* **Description of the task**
Please repeat, from the entries that follow, the lines from the one containing "(hrows : PlaceRows rows (readModifyWrite" through the one containing "1 or M - 1. -/" exactly, adding nothing.

☆ ☆ ☆ ☆

/-- A read-modify-write never latches an NMI: the read of PPUCTRL before its write faults (R77, R165). -/
theorem modify_sameLatch {f : Byte → Flags → Byte × Flags} {pc0 : Word} {m : Addressed} {s t : State}
    (h : readModifyWrite f pc0 m s = .ok t) : SameLatch s t := by
  simp only [readModifyWrite] at h
  cases hc : checkRmw m.opnd s with
  | error e => rw [hc] at h; cases h
  | ok _ =>
    rw [hc, ok_bind] at h
    cases hr : readOperand pc0 m.opnd s with
    | error e => rw [hr] at h; cases h
    | ok r =>
      rw [hr, ok_bind] at h
      have hread := readsTo_sameLatch (readOperand_readsTo hr)
      cases hw : writeOperand pc0 m.opnd (f r.1 r.2.flags).1 (r.2.setFlags (f r.1 r.2.flags).2) with
      | error e => simp only [hw] at h; cases h
      | ok u =>
        simp only [hw, ok_bind] at h
        cases h
        refine hread.trans (SameLatch.trans (t := u) ?_ ⟨rfl, rfl⟩)
        cases ho : m.opnd with
        | ram ea =>
          rw [ho] at hr hw
          simp only [writeOperand] at hw
          cases hm : memWrite ea (f r.1 r.2.flags).1 (r.2.setFlags (f r.1 r.2.flags).2) with
          | error e => rw [hm] at hw; cases hw
          | ok w =>
            rw [hm] at hw
            cases hw
            refine (memWrite_sameLatch hm fun hport => ?_ : SameLatch (r.2.setFlags _) w.2)
            rw [readOperand, memRead_ppuPort s hport] at hr
            cases hr
        | reg r' => rw [ho] at hw; cases hw; cases r' <;> exact ⟨rfl, rfl⟩
        | const k => rw [ho] at hw; cases hw
        | nil => rw [ho] at hw; cases hw

/-- An operation that is no store leaves the latch and PPUCTRL alone. -/
theorem operationOf_sameLatch {mn : Mnemonic} (hs : mn.isStore = false) {pc0 : Word} {m : Addressed} {s t : State}
    (h : operationOf mn pc0 m s = .ok t) : SameLatch s t := by
  cases mn with
  | sta | stx | sty => exact absurd hs (by decide)
  | inc => exact modify_sameLatch (f := Machine.inc) h
  | dec => exact modify_sameLatch (f := Machine.dec) h
  | asl => exact modify_sameLatch (f := Machine.asl) h
  | lsr => exact modify_sameLatch (f := Machine.lsr) h
  | rol => exact modify_sameLatch (f := Machine.rol) h
  | ror => exact modify_sameLatch (f := Machine.ror) h
  | pha =>
    rw [show operationOf .pha pc0 m s = push s.a s from rfl, push_eq] at h
    cases h
    exact ⟨rfl, rfl⟩
  | php =>
    rw [show operationOf .php pc0 m s = push (getP s.flags ||| 0x30) s from rfl, push_eq] at h
    cases h
    exact ⟨rfl, rfl⟩
  | jsr =>
    simp only [operationOf, opJsr, withTarget, push16_eq, ok_bind] at h
    split at h
    · cases h
      exact ⟨rfl, rfl⟩
    · cases h
  | brk =>
    rw [show operationOf .brk pc0 m s = takeException (pc0 + 2) (getP s.flags ||| 0x30) irqVector s from rfl,
      takeException_eq _ _ _ (by decide) (by decide)] at h
    cases h
    exact ⟨rfl, rfl⟩
  | _ =>
    obtain ⟨u, hu, hcore, -⟩ := quiet_operationOf _ m rfl rfl (fun hm => absurd hm (by decide)) pc0 s t h
    rw [hcore]
    exact (readsTo_sameLatch hu : SameLatch s u)

theorem operationOf_store_latchedBy {mn : Mnemonic} (hs : mn.isStore = true) {pc0 : Word} {m : Addressed} {s t : State}
    (h : operationOf mn pc0 m s = .ok t) : LatchedBy s t := by
  cases mn with
  | sta | stx | sty => exact writeOperand_latchedBy h
  | _ => exact absurd hs (by decide)

/-- A store's address needs no pointer outside page zero, so nothing is read through the bus before its write (R124). -/
theorem addressingOf_store_ne_ind (i : Instr) (addr : Word) (hs : (mnemonicOf i).isStore = true) :
    addressingOf i ≠ .ind addr := by
  cases i with
  | jmpInd _ => cases hs
  | _ => exact nofun

/-- Settles O17: a store is one bus write (`memWrite_latchedBy`) in a state with the devices of the start, and everything else
leaves the latch and PPUCTRL alone (`operationOf_sameLatch`). -/
theorem nmiLatchSources : Obligations.NmiLatchSources := by
  intro i s t h
  obtain ⟨base, marked, n, hrun, -⟩ := exec_eq_runInstr i
  rw [hrun] at h
  obtain ⟨a, u, hmode, hop⟩ := runInstr_next h
  cases hs : (mnemonicOf i).isStore with
  | false =>
    have hu := readsTo_sameLatch (Addressing.mode_readsTo hmode)
    have hsame : SameLatch s (if marked && a.cross then addCycles 1 u else u) := by
      split <;> exact hu
    exact (hsame.trans (operationOf_sameLatch hs hop)).latchedBy
  | true =>
    obtain ⟨addr, hind⟩ | hstill := (addressingOf i).still
    · exact absurd hind (addressingOf_store_ne_ind i addr hs)
    · obtain ⟨a', hmode'⟩ := hstill (s.prepared n base)
      rw [hmode'] at hmode
      cases hmode
      have hl := operationOf_store_latchedBy hs hop
      split at hl <;> exact hl

end Sys2Proof.Machine
end

section
/-! The instructions with an operand, row by row (41_load_store_transfer.md R200–R206; 42_arithmetic_logic.md R230–R249): each
table's rows run one operation behind the mode of the form, and the three shapes of such an instruction say what it leaves. -/

namespace Sys2Proof.Machine

/-! Rows -/

/-- The addressing mode of a form (R132–R142). -/
def Form.mode : Form → Mode
  | .imm v => modeImm v
  | .mem p => p.mode

/-- Every row of a table over forms is its encoding, and the operation behind the form's mode (R124). -/
def FormRows (rows : Form → Option Row) (op : Operation) : Prop := ∀ f r, rows f = some r →
  encode r.instr = r.opcode :: f.bytes ∧ ∀ s, exec r.instr s = runInstr r.cycles r.pageCycle f.bytes.length f.mode op s

/-- Every row of a table over memory forms is its encoding, and the operation behind the form's mode (R124). -/
def PlaceRows (rows : Place → Option Row) (op : Operation) : Prop := ∀ p r, rows p = some r →
  encode r.instr = r.opcode :: p.bytes ∧ ∀ s, exec r.instr s = runInstr r.cycles r.pageCycle p.bytes.length p.mode op s

theorem formRows_lda : FormRows rowsLda opLda := by
  rintro (v | v | v | v | v | v | v | v | v) r h <;> cases h <;> exact ⟨rfl, fun _ => rfl⟩

theorem formRows_ldx : FormRows rowsLdx opLdx := by
  rintro (v | v | v | v | v | v | v | v | v) r h <;> cases h <;> exact ⟨rfl, fun _ => rfl⟩

theorem formRows_ldy : FormRows rowsLdy opLdy := by
  rintro (v | v | v | v | v | v | v | v | v) r h <;> cases h <;> exact ⟨rfl, fun _ => rfl⟩

theorem formRows_adc : FormRows rowsAdc opAdc := by
  rintro (v | v | v | v | v | v | v | v | v) r h <;> cases h <;> exact ⟨rfl, fun _ => rfl⟩

theorem formRows_sbc : FormRows rowsSbc opSbc := by
  rintro (v | v | v | v | v | v | v | v | v) r h <;> cases h <;> exact ⟨rfl, fun _ => rfl⟩

theorem formRows_and : FormRows rowsAnd opAnd := by
  rintro (v | v | v | v | v | v | v | v | v) r h <;> cases h <;> exact ⟨rfl, fun _ => rfl⟩

theorem formRows_ora : FormRows rowsOra opOra := by
  rintro (v | v | v | v | v | v | v | v | v) r h <;> cases h <;> exact ⟨rfl, fun _ => rfl⟩

theorem formRows_eor : FormRows rowsEor opEor := by
  rintro (v | v | v | v | v | v | v | v | v) r h <;> cases h <;> exact ⟨rfl, fun _ => rfl⟩

theorem formRows_bit : FormRows rowsBit opBit := by
  rintro (v | v | v | v | v | v | v | v | v) r h <;> cases h <;> exact ⟨rfl, fun _ => rfl⟩

theorem formRows_cmp : FormRows rowsCmp opCmp := by
  rintro (v | v | v | v | v | v | v | v | v) r h <;> cases h <;> exact ⟨rfl, fun _ => rfl⟩

theorem formRows_cpx : FormRows rowsCpx opCpx := by
  rintro (v | v | v | v | v | v | v | v | v) r h <;> cases h <;> exact ⟨rfl, fun _ => rfl⟩

theorem formRows_cpy : FormRows rowsCpy opCpy := by
  rintro (v | v | v | v | v | v | v | v | v) r h <;> cases h <;> exact ⟨rfl, fun _ => rfl⟩

theorem placeRows_sta : PlaceRows rowsSta opSta := by
  rintro (v | v | v | v | v | v | v | v) r h <;> cases h <;> exact ⟨rfl, fun _ => rfl⟩

theorem placeRows_stx : PlaceRows rowsStx opStx := by
  rintro (v | v | v | v | v | v | v | v) r h <;> cases h <;> exact ⟨rfl, fun _ => rfl⟩

theorem placeRows_sty : PlaceRows rowsSty opSty := by
  rintro (v | v | v | v | v | v | v | v) r h <;> cases h <;> exact ⟨rfl, fun _ => rfl⟩

theorem placeRows_inc : PlaceRows rowsInc opInc := by
  rintro (v | v | v | v | v | v | v | v) r h <;> cases h <;> exact ⟨rfl, fun _ => rfl⟩

theorem placeRows_dec : PlaceRows rowsDec opDec := by
  rintro (v | v | v | v | v | v | v | v) r h <;> cases h <;> exact ⟨rfl, fun _ => rfl⟩

theorem placeRows_asl : PlaceRows rowsAsl opAsl := by
  rintro (v | v | v | v | v | v | v | v) r h <;> cases h <;> exact ⟨rfl, fun _ => rfl⟩

theorem placeRows_lsr : PlaceRows rowsLsr opLsr := by
  rintro (v | v | v | v | v | v | v | v) r h <;> cases h <;> exact ⟨rfl, fun _ => rfl⟩

theorem placeRows_rol : PlaceRows rowsRol opRol := by
  rintro (v | v | v | v | v | v | v | v) r h <;> cases h <;> exact ⟨rfl, fun _ => rfl⟩

theorem placeRows_ror : PlaceRows rowsRor opRor := by
  rintro (v | v | v | v | v | v | v | v) r h <;> cases h <;> exact ⟨rfl, fun _ => rfl⟩

/-! What reads its operand -/

/-- An immediate crosses no page, so a mark costs nothing (R132). -/
theorem runInstr_imm_marked (base : Nat) (marked : Bool) (v : Byte) (op : Operation) (s : State) :
    runInstr base marked 1 (modeImm v) op s = runInstr base false 1 (modeImm v) op s := by
  cases marked <;> rfl

/-- A table whose operation reads M and then changes the core's registers has the effect of its statement (R163, R200). -/
theorem readsOperand_of {rows : Form → Option Row} {op : Operation} {effect : Byte → State → State} (hrows : FormRows rows op)
    (hop : ∀ pc0 m u, op pc0 m u = (readOperand pc0 m.opnd u >>= fun r => .ok (effect r.1 r.2)))
    (heff : ∀ m (t : State) pc k, effect m ((t.setPc pc).setStepCycles k) = { effect m t with pc := pc, stepCycles := k }) :
    ReadsOperand rows effect := by
  intro f r s h
  obtain ⟨hencode, hexec⟩ := hrows f r h
  refine ⟨hencode, ?_⟩
  cases f with
  | imm v =>
    exact readsImmediate ((hexec s).trans (runInstr_imm_marked ..)) (fun pc0 c u => hop pc0 ⟨.const v, c⟩ u) heff
  | mem p => exact readsMemory (hexec s) (fun pc0 c u => hop pc0 ⟨.ram (p.ea s), c⟩ u) heff

/-- Settles O34: a load is the operand's read, then the register and N and Z. -/
theorem loads : Obligations.Loads :=
  ⟨readsOperand_of formRows_lda (fun _ _ _ => rfl) fun _ _ _ _ => rfl,
    readsOperand_of formRows_ldx (fun _ _ _ => rfl) fun _ _ _ _ => rfl,
    readsOperand_of formRows_ldy (fun _ _ _ => rfl) fun _ _ _ _ => rfl⟩

/-- Settles O44: the operand's read, then A and N and Z from the bitwise result. -/
theorem logicalInstructions : Obligations.LogicalInstructions :=
  ⟨readsOperand_of formRows_and (fun _ _ _ => rfl) fun _ _ _ _ => rfl,
    readsOperand_of formRows_ora (fun _ _ _ => rfl) fun _ _ _ _ => rfl,
    readsOperand_of formRows_eor (fun _ _ _ => rfl) fun _ _ _ _ => rfl⟩

/-- Settles O45: the operand's read, then flags alone. -/
theorem bitAndCompares : Obligations.BitAndCompares :=
  ⟨readsOperand_of formRows_bit (fun _ _ _ => rfl) fun _ _ _ _ => rfl,
    readsOperand_of formRows_cmp (fun _ _ _ => rfl) fun _ _ _ _ => rfl,
    readsOperand_of formRows_cpx (fun _ _ _ => rfl) fun _ _ _ _ => rfl,
    readsOperand_of formRows_cpy (fun _ _ _ => rfl) fun _ _ _ _ => rfl⟩

theorem bne_zero_eq_decide (x : Byte) : (x != 0) = decide (x ≠ 0) := by
  rw [Bool.eq_iff_iff, bne_iff_ne, decide_eq_true_iff]

/-- Settles O41: the operand's read, then the sum and its flags (`adc`), V written as a proposition. -/
theorem addWithCarry : Obligations.AddWithCarry := by
  refine readsOperand_of formRows_adc (fun pc0 m u => ?_) fun _ _ _ _ => rfl
  simp only [opAdc, accumulate, adc, overflow, bne_zero_eq_decide]
  rfl

/-- Settles O42: the operand's read, then the difference and its flags (`sbc`), V written as a proposition. -/
theorem subtractWithBorrow : Obligations.SubtractWithBorrow := by
  refine readsOperand_of formRows_sbc (fun pc0 m u => ?_) fun _ _ _ _ => rfl
  simp only [opSbc, accumulate, sbc, bne_zero_eq_decide]
  rfl

/-! What stores a register -/

theorem storesRegister_of {rows : Place → Option Row} {op : Operation} {value : State → Byte} (hrows : PlaceRows rows op)
    (hop : ∀ pc0 m u, op pc0 m u = writeOperand pc0 m.opnd (value u) u)
    (hv : ∀ (s : State) pc k, value ((s.setPc pc).setStepCycles k) = value s) : StoresRegister rows value := by
  intro p r s h
  obtain ⟨hencode, hexec⟩ := hrows p r h
  exact ⟨hencode, storesMemory (hexec s) (fun pc0 c u => hop pc0 ⟨.ram (p.ea s), c⟩ u) (hv s)⟩

/-- Settles O35: a store is one bus write of its register at EA. -/
theorem stores : Obligations.Stores :=
  ⟨storesRegister_of placeRows_sta (fun _ _ _ => rfl) fun _ _ _ => rfl,
    storesRegister_of placeRows_stx (fun _ _ _ => rfl) fun _ _ _ => rfl,
    storesRegister_of placeRows_sty (fun _ _ _ => rfl) fun _ _ _ => rfl⟩

/-! What reads and writes back -/

/-- A read-modify-write's function, as the statements write it: r and the new C from M and the old C. -/
def Carries (f : Byte → Flags → Byte × Flags) (op : Byte → Bool → Byte × Bool) : Prop :=
  ∀ m flags, f m flags = ((op m flags.c).1, { flags with c := (op m flags.c).2 })

theorem readModifyWrites_of {rows : Place → Option Row} {f : Byte → Flags → Byte × Flags} {op : Byte → Bool → Byte × Bool}
    (hrows : PlaceRows rows (readModifyWrite f)) (hf : Carries f op) : ReadModifyWrites rows op := by
  intro p r s h
  obtain ⟨hencode, hexec⟩ := hrows p r h
  exact ⟨hencode, modifiesMemory (hexec s) hf⟩

/-- Settles O46: one read and one write with M + 1 or M - 1. -/
theorem incrementAndDecrementMemory : Obligations.IncrementAndDecrementMemory :=
  ⟨readModifyWrites_of placeRows_inc fun _ _ => rfl, readModifyWrites_of placeRows_dec fun _ _ => rfl⟩

theorem shiftLeft_eq (m : Byte) : m <<< 1 = BitVec.ofNat 8 (2 * m.toNat) := by
  revert m
  decide

theorem shiftRight_eq (m : Byte) : m >>> 1 = BitVec.ofNat 8 (m.toNat / 2) := by
  revert m
  decide

/-- The old C comes in at bit 0 (R248). -/
theorem rotateLeft_eq (m : Byte) (c : Bool) :
    (m <<< 1) ||| (if c then 1 else 0) = BitVec.ofNat 8 (2 * m.toNat + (if c then 1 else 0)) := by
  revert m c
  decide

/-- The old C comes in at bit 7 (R249). -/
theorem rotateRight_eq (m : Byte) (c : Bool) :
    (m >>> 1) ||| (if c then 0x80 else 0) = BitVec.ofNat 8 (m.toNat / 2 + (if c then 128 else 0)) := by
  revert m c
  decide

theorem carries_asl : Carries asl fun m _ => (BitVec.ofNat 8 (2 * m.toNat), m.getLsbD 7) := fun m _ => by
  rw [asl, shiftLeft_eq]

theorem carries_lsr : Carries lsr fun m _ => (BitVec.ofNat 8 (m.toNat / 2), m.getLsbD 0) := fun m _ => by
  rw [lsr, shiftRight_eq]

theorem carries_rol : Carries rol fun m c => (BitVec.ofNat 8 (2 * m.toNat + (if c then 1 else 0)), m.getLsbD 7) := fun m _ => by
  rw [rol, rotateLeft_eq]

theorem carries_ror : Carries ror fun m c => (BitVec.ofNat 8 (m.toNat / 2 + (if c then 128 else 0)), m.getLsbD 0) :=
  fun m _ => by rw [ror, rotateRight_eq]

/-- On A a read-modify-write is its function and N and Z, in 2 cycles (R131). -/
theorem actsAlone_of_carries {i : Instr} {opcode : Byte} {f : Byte → Flags → Byte × Flags} {op : Byte → Bool → Byte × Bool}
    (hencode : encode i = [opcode]) (hexec : ∀ s, exec i s = runInstr 2 false 0 modeAcc (readModifyWrite f) s)
    (hf : Carries f op) :
    ActsAlone i opcode fun s =>
      { s with
        a := (op s.a s.flags.c).1, flags := { nzFrom (op s.a s.flags.c).1 s.flags with c := (op s.a s.flags.c).2 } } := by
  refine fun s => ⟨hencode, ?_⟩
  rw [hexec, runInstr_accumulator]
  have hop : readModifyWrite f s.pc ⟨.reg .a, false⟩ (s.prepared 0 2) =
      .ok (((s.prepared 0 2).setA (f s.a s.flags).1).setFlags (setNZ (f s.a s.flags).1 (f s.a s.flags).2)) := rfl
  rw [hop, hf]
  rfl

☆ ☆ ☆ ☆

* **The completed task**
    (hrows : PlaceRows rows (readModifyWrite f)) (hf : Carries f op) : ReadModifyWrites rows op := by
  intro p r s h
  obtain ⟨hencode, hexec⟩ := hrows p r h
  exact ⟨hencode, modifiesMemory (hexec s) hf⟩

/-- Settles O46: one read and one write with M + 1 or M - 1. -/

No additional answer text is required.